Records from a data source
-- ==== Sys2Proof/Machine/Operands.lean ====
section
/-!
DEFINITION. The named fields of words and of the accumulator (00_scope R10, 40_bitfield_and_codec R125), the words
built from them, and the raw 38-bit accumulator arithmetic (44_add_subtract R180).
-/

namespace Sys2Proof.Machine

/-- `W.S = W[35]`, 1 meaning negative. -/
def wordSign (w : Word36) : Bool := getbit w 35

/-- `W.M = W[34:0]`. -/
def wordMag (w : Word36) : Magnitude := w.extractLsb 34 0

/-- `AC.S = AC[37]`, 1 meaning negative. -/
def acSign (a : AcWord) : Bool := getbit a 37

/-- `AC.P = AC[36]`. -/
def acP (a : AcWord) : Bool := getbit a 36

/-- `AC.Q = AC[35]`. -/
def acQ (a : AcWord) : Bool := getbit a 35

/-- `AC.M = AC[34:0]`; it never includes P or Q (R125). -/
def acMag (a : AcWord) : Magnitude := a.extractLsb 34 0

/-- `AC.L = AC[35:0]`, "AC's low 36 bits". -/
def acLow (a : AcWord) : Word36 := a.extractLsb 35 0

/-- The word `{s, m}`. -/
def packWord (s : Bool) (m : Magnitude) : Word36 := BitVec.ofBool s ++ m

/-- The accumulator value `{s, p, q, m}`. -/
def packAc (s p q : Bool) (m : Magnitude) : AcWord :=
  BitVec.ofBool s ++ (BitVec.ofBool p ++ (BitVec.ofBool q ++ m))

/-- `withSign(b)` on a word: the sign is replaced, the rest unchanged (R125). -/
def wordWithSign (w : Word36) (b : Bool) : Word36 := packWord b (wordMag w)

/-- `withMagnitude(m)` on a word (R125). -/
def wordWithMag (w : Word36) (m : Magnitude) : Word36 := packWord (wordSign w) m

/-- `withSign(b)` on the accumulator: P, Q and the magnitude are unchanged (R125). -/
def acWithSign (a : AcWord) (b : Bool) : AcWord := if b then setbit a 37 else clearbit a 37

/-- `withMagnitude(m)` on the accumulator: P, Q and S are unchanged (R125). -/
def acWithMag (a : AcWord) (m : Magnitude) : AcWord := packAc (acSign a) (acP a) (acQ a) m

/-- "AC := AC + x" on the packed 38-bit integer, modulo 2^38 (R180, decision D1). -/
def rawAdd {n : Nat} (a : AcWord) (x : BitVec n) : AcWord := a + x.setWidth 38

/-- "AC := AC - x" on the packed 38-bit integer, modulo 2^38 (R180, decision D1). -/
def rawSub {n : Nat} (a : AcWord) (x : BitVec n) : AcWord := a - x.setWidth 38

end Sys2Proof.Machine
end

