-- ==== Sys2Proof/Machine/Logical.lean ====
section
/-!
DEFINITION. Logical load and logical add: CAL ACL (43_logical R170 to R172). Both treat the word as a plain 36-bit
pattern and change only the accumulator.
-/

namespace Sys2Proof.Machine

/-- `AC[35:0] <- w`; S and P unchanged (R171, decision D3). -/
def calAc (ac : AcWord) (w : Word36) : AcWord :=
  BitVec.ofBool (acSign ac) ++ (BitVec.ofBool (acP ac) ++ w)

/-- CAL y (R171): the word's bit 35 lands in Q. -/
def execCal (y : Addr) (s : State) : Result :=
  memRead (.command (.cal y)) y s fun w => .next (s.setAc (calAc s.ac w))

/-- The 36-bit sum with the new P `old P and carry`; the sign unchanged (R172, decision D4). -/
def aclAc (ac : AcWord) (w : Word36) : AcWord :=
  let sum := (acLow ac).toNat + w.toNat
  let carry := decide (2 ^ 36 ≤ sum)
  BitVec.ofBool (acSign ac) ++ (BitVec.ofBool (acP ac && carry) ++ BitVec.ofNat 36 sum)

/-- ACL y (R172): unsigned 36-bit addition into the accumulator's low 36 bits. -/
def execAcl (y : Addr) (s : State) : Result :=
  memRead (.command (.acl y)) y s fun w => .next (s.setAc (aclAc s.ac w))

end Sys2Proof.Machine
end

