/-- The clauses of `StepOutcomes`: no action; tag 28; tag 27; format M at addresses 3 and 4 of a machine of 4 words; a
host access that completes and the two that do not. -/
theorem witness_StepOutcomes :
    (asked []).inputs = [] ∧ 28 ≤ (0xE0000#20).toNat / 2 ^ 15 ∧ (0xDFFFF#20).toNat / 2 ^ 15 < 28 ∧
    decode 0x00003#20 = .ok (.cla 3#15) ∧ ¬ busy.coreSize ≤ (0x00003#20).toNat % 2 ^ 15 ∧
    decode 0x00004#20 = .ok (.cla 4#15) ∧ busy.coreSize ≤ (0x00004#20).toNat % 2 ^ 15 ∧
    (after (step (asked [.host .reset])) (fun _ => ())).isSome = true ∧
    faultOf (step (asked [.host (.writeCore 4#15 0#36)])) =
      some (.addressOutOfRange (.host (.writeCore 4#15 0#36)) 4#15) ∧
    (3#15).toNat < busy.coreSize ∧ (after (step (asked [.host (.readCore 3#15)])) (fun _ => ())).isSome = true := by decide

theorem witness_WellFormedCommandsComplete :
    (Instr.cla 8191#15).wellFormed State.reset.coreSize = true ∧
    (Instr.cla 8192#15).wellFormed State.reset.coreSize = false := by decide

theorem witness_CallerWritesRegister :
    (asked [.host (.writeRegister .ac 0#38)]).inputs = .host (.writeRegister .ac 0#38) :: [] := by decide

theorem witness_CallerWritesFlag :
    (asked [.host (.writeFlag .trapMode true)]).inputs = .host (.writeFlag .trapMode true) :: [] := by decide

theorem witness_CallerWritesCore :
    (asked [.host (.writeCore 3#15 1#36)]).inputs = .host (.writeCore 3#15 1#36) :: [] ∧
    (3#15).toNat < busy.coreSize ∧ busy.coreSize ≤ (4#15).toNat := by decide

theorem witness_CallerReadsChangeNothing :
    (asked [.host (.readRegister .ir)]).inputs = .host (.readRegister .ir) :: [] ∧
    (asked [.host (.readFlag .halt)]).inputs = .host (.readFlag .halt) :: [] ∧
    (asked [.host (.readCore 3#15)]).inputs = .host (.readCore 3#15) :: [] ∧
    (3#15).toNat < busy.coreSize ∧ busy.coreSize ≤ (4#15).toNat := by decide

theorem witness_HostResetKeepsCore : (asked [.host .reset]).inputs = .host .reset :: [] := by decide

theorem witness_LoadAfterStoreReloads :
    (∃ t u, exec (.sto 3#15) busy = .next t ∧ exec (.cla 3#15) t = .next u) ∧
    (∃ t u, exec (.stq 0#15) busy = .next t ∧ exec (.ldq 0#15) t = .next u) :=
  ⟨⟨_, _, rfl, rfl⟩, ⟨_, _, rfl, rfl⟩⟩

theorem witness_SubAfterAddRestores :
    (∃ t u, exec (.add 3#15) busy = .next t ∧ exec (.sub 3#15) t = .next u) ∧
    (∃ t u, exec (.sub 3#15) busy = .next t ∧ exec (.add 3#15) t = .next u) ∧
    (∃ t u, exec (.adm 3#15) busy = .next t ∧ exec (.sbm 3#15) t = .next u) ∧
    (∃ t u, exec (.sbm 3#15) busy = .next t ∧ exec (.adm 3#15) t = .next u) :=
  ⟨⟨_, _, rfl, rfl⟩, ⟨_, _, rfl, rfl⟩, ⟨_, _, rfl, rfl⟩, ⟨_, _, rfl, rfl⟩⟩

/-- Both signs, and the operand equal to the accumulator's magnitude or one above it. -/
theorem witness_RawArithmeticAgainstSigned :
    [(0x0000000005#38, 0x000000005#36), (0x0000000005#38, 0x800000006#36), (0x2000000005#38, 0x000000005#36),
      (0x2000000005#38, 0x800000006#36)].map
        (fun p => (p.1.getLsbD 36, p.1.getLsbD 35, after (exec (.adm 0#15) (given p.1 0#36 [(0, p.2)])) (·.ac),
          after (exec (.sbm 0#15) (given p.1 0#36 [(0, p.2)])) (·.ac))) =
      [(false, false, some 0x000000000A#38, some 0x0000000000#38),
       (false, false, some 0x000000000B#38, some 0x3FFFFFFFFF#38),
       (false, false, some 0x200000000A#38, some 0x2000000000#38),
       (false, false, some 0x200000000B#38, some 0x1FFFFFFFFF#38)] := by decide

theorem witness_MprRoundsProduct :
    ∃ t, exec (.mpy 0#15) (given 0#38 3#36 [(0, 0x400000000#36)]) = .next t := ⟨_, rfl⟩

/-- DVH and DVP at both sides of the overflow condition: divisor 7 and 8 against `AC.M = 7` (95_test_vectors E10). -/
theorem witness_DivideClauses :
    (7#36).toNat % 2 ^ 35 ≤ (7#38).toNat % 2 ^ 35 ∧ (7#38).toNat % 2 ^ 35 < (8#36).toNat % 2 ^ 35 ∧
    after (exec (.dvh 0#15) (given 7#38 99#36 [(0, 8#36)])) (·.mq) = some 0x70000000C#36 ∧
    after (exec (.dvh 0#15) (given 7#38 99#36 [(0, 7#36)])) (·.mq) = some 99#36 := by decide

theorem witness_DivideIdentity :
    (∃ t, exec (.dvh 0#15) (given 7#38 99#36 [(0, 8#36)]) = .next t) ∧
    ((given 7#38 99#36 [(0, 8#36)]).ac.toNat % 2 ^ 35 <
      ((given 7#38 99#36 [(0, 8#36)]).readWord (0#15).toNat).toNat % 2 ^ 35) :=
  ⟨⟨_, rfl⟩, by decide⟩

theorem witness_DivideAfterMultiplyRestores :
    ((given 0#38 7#36 [(0, 0x800000006#36)]).readWord (0#15).toNat).toNat % 2 ^ 35 ≠ 0 ∧
    ∃ t u, exec (.mpy 0#15) (given 0#38 7#36 [(0, 0x800000006#36)]) = .next t ∧ exec (.dvp 0#15) t = .next u :=
  ⟨by decide, _, _, rfl, rfl⟩

theorem witness_NoCommandClearsAFlag :
    (∃ t, exec .clearAll busy = .next t) ∧ busy.readFlag .halt = true := ⟨⟨_, rfl⟩, by decide⟩

/-- A DVH on divide overflow changes both flags; a DVP changes one. -/
theorem witness_OnlyDivideOverflowWritesFlags :
    after (exec (.dvh 0#15) (given 7#38 0#36 [(0, 7#36)]))
      (fun t => (t.readFlag .divideCheck, t.readFlag .halt)) = some (true, true) ∧
    after (exec (.dvp 0#15) (given 7#38 0#36 [(0, 7#36)]))
      (fun t => (t.readFlag .divideCheck, t.readFlag .halt)) = some (true, false) ∧
    ((given 7#38 0#36 [(0, 7#36)]).readWord (0#15).toNat).toNat % 2 ^ 35 ≤ (7#38).toNat % 2 ^ 35 := by decide

theorem witness_EngineReadsNoStorageRegister : Register.ilc ≠ .ac ∧ Register.ilc ≠ .mq := by decide

theorem witness_StorageRegistersWrittenByClearsOnly :
    (after (exec .clearArith busy) (·.sr)) = some 0#36 ∧ busy.sr ≠ 0#36 ∧
    (after (exec .clearProg busy) (·.ilc)) = some 0#15 ∧ busy.ilc ≠ 0#15 := by decide

theorem witness_MemoryChangedByStoresOnly :
    after (exec (.sto 3#15) (given 1#38 0#36 [(3, 2#36)])) (·.readWord 3) = some 1#36 ∧
    (given 1#38 0#36 [(3, 2#36)]).readWord 3 ≠ 1#36 := by decide

theorem witness_ConstructionParametersAreFixed :
    ∃ t, step (asked [.host .reset]) = .next t := ⟨_, rfl⟩

end Sys2Proof.Tests
end

section
/-!
The decoder's answer, tag by tag (30_encoding R96 to R98): which tags select a command, and that a selected command
carries the address field of its word exactly when it is of format M (R94, R95).
-/

namespace Sys2Proof

theorem decodeTag_of_le {tag : Nat} (h : 28 ≤ tag) (y : Addr) : decodeTag tag y = none := by
  obtain ⟨k, rfl⟩ := Nat.exists_eq_add_of_le' h
  rfl

theorem decodeTag_of_lt {tag : Nat} (h : tag < 28) (y : Addr) :
    ∃ i, decodeTag tag y = some i ∧ i.address? = if i.format = .M then some y else none := by
  interval_cases tag <;> exact ⟨_, rfl, rfl⟩

theorem decode_of_tag_le {w : Command} (h : 28 ≤ (tagField w).toNat) :
    decode w = .error (.unsupportedOpcode (tagField w)) := by
  simp [decode, decodeTag_of_le h]

theorem decode_of_tag_lt {w : Command} (h : (tagField w).toNat < 28) :
    ∃ i, decode w = .ok i ∧ i.address? = if i.format = .M then some (addrField w) else none := by
  obtain ⟨i, hi, haddr⟩ := decodeTag_of_lt h (addrField w)
  exact ⟨i, by simp [decode, hi], haddr⟩

end Sys2Proof
end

# Task brief:
Repeat only the lines above, from the first line of the entries through the line that contains "def acWithMag (a", including both ends.

# Final answer:
-- ==== Sys2Proof/Machine/Operands.lean ====
section
/-!
DEFINITION. The named fields of words and of the accumulator (00_scope R10, 40_bitfield_and_codec R125), the words
built from them, and the raw 38-bit accumulator arithmetic (44_add_subtract R180).
-/

namespace Sys2Proof.Machine

/-- `W.S = W[35]`, 1 meaning negative. -/
def wordSign (w : Word36) : Bool := getbit w 35

/-- `W.M = W[34:0]`. -/
def wordMag (w : Word36) : Magnitude := w.extractLsb 34 0

/-- `AC.S = AC[37]`, 1 meaning negative. -/
def acSign (a : AcWord) : Bool := getbit a 37

/-- `AC.P = AC[36]`. -/
def acP (a : AcWord) : Bool := getbit a 36

/-- `AC.Q = AC[35]`. -/
def acQ (a : AcWord) : Bool := getbit a 35

/-- `AC.M = AC[34:0]`; it never includes P or Q (R125). -/
def acMag (a : AcWord) : Magnitude := a.extractLsb 34 0

/-- `AC.L = AC[35:0]`, "AC's low 36 bits". -/
def acLow (a : AcWord) : Word36 := a.extractLsb 35 0

/-- The word `{s, m}`. -/
def packWord (s : Bool) (m : Magnitude) : Word36 := BitVec.ofBool s ++ m

/-- The accumulator value `{s, p, q, m}`. -/
def packAc (s p q : Bool) (m : Magnitude) : AcWord :=
  BitVec.ofBool s ++ (BitVec.ofBool p ++ (BitVec.ofBool q ++ m))

/-- `withSign(b)` on a word: the sign is replaced, the rest unchanged (R125). -/
def wordWithSign (w : Word36) (b : Bool) : Word36 := packWord b (wordMag w)

/-- `withMagnitude(m)` on a word (R125). -/
def wordWithMag (w : Word36) (m : Magnitude) : Word36 := packWord (wordSign w) m

/-- `withSign(b)` on the accumulator: P, Q and the magnitude are unchanged (R125). -/
def acWithSign (a : AcWord) (b : Bool) : AcWord := if b then setbit a 37 else clearbit a 37

/-- `withMagnitude(m)` on the accumulator: P, Q and S are unchanged (R125). -/
def acWithMag (a : AcWord) (m : Magnitude) : AcWord := packAc (acSign a) (acP a) (acQ a) m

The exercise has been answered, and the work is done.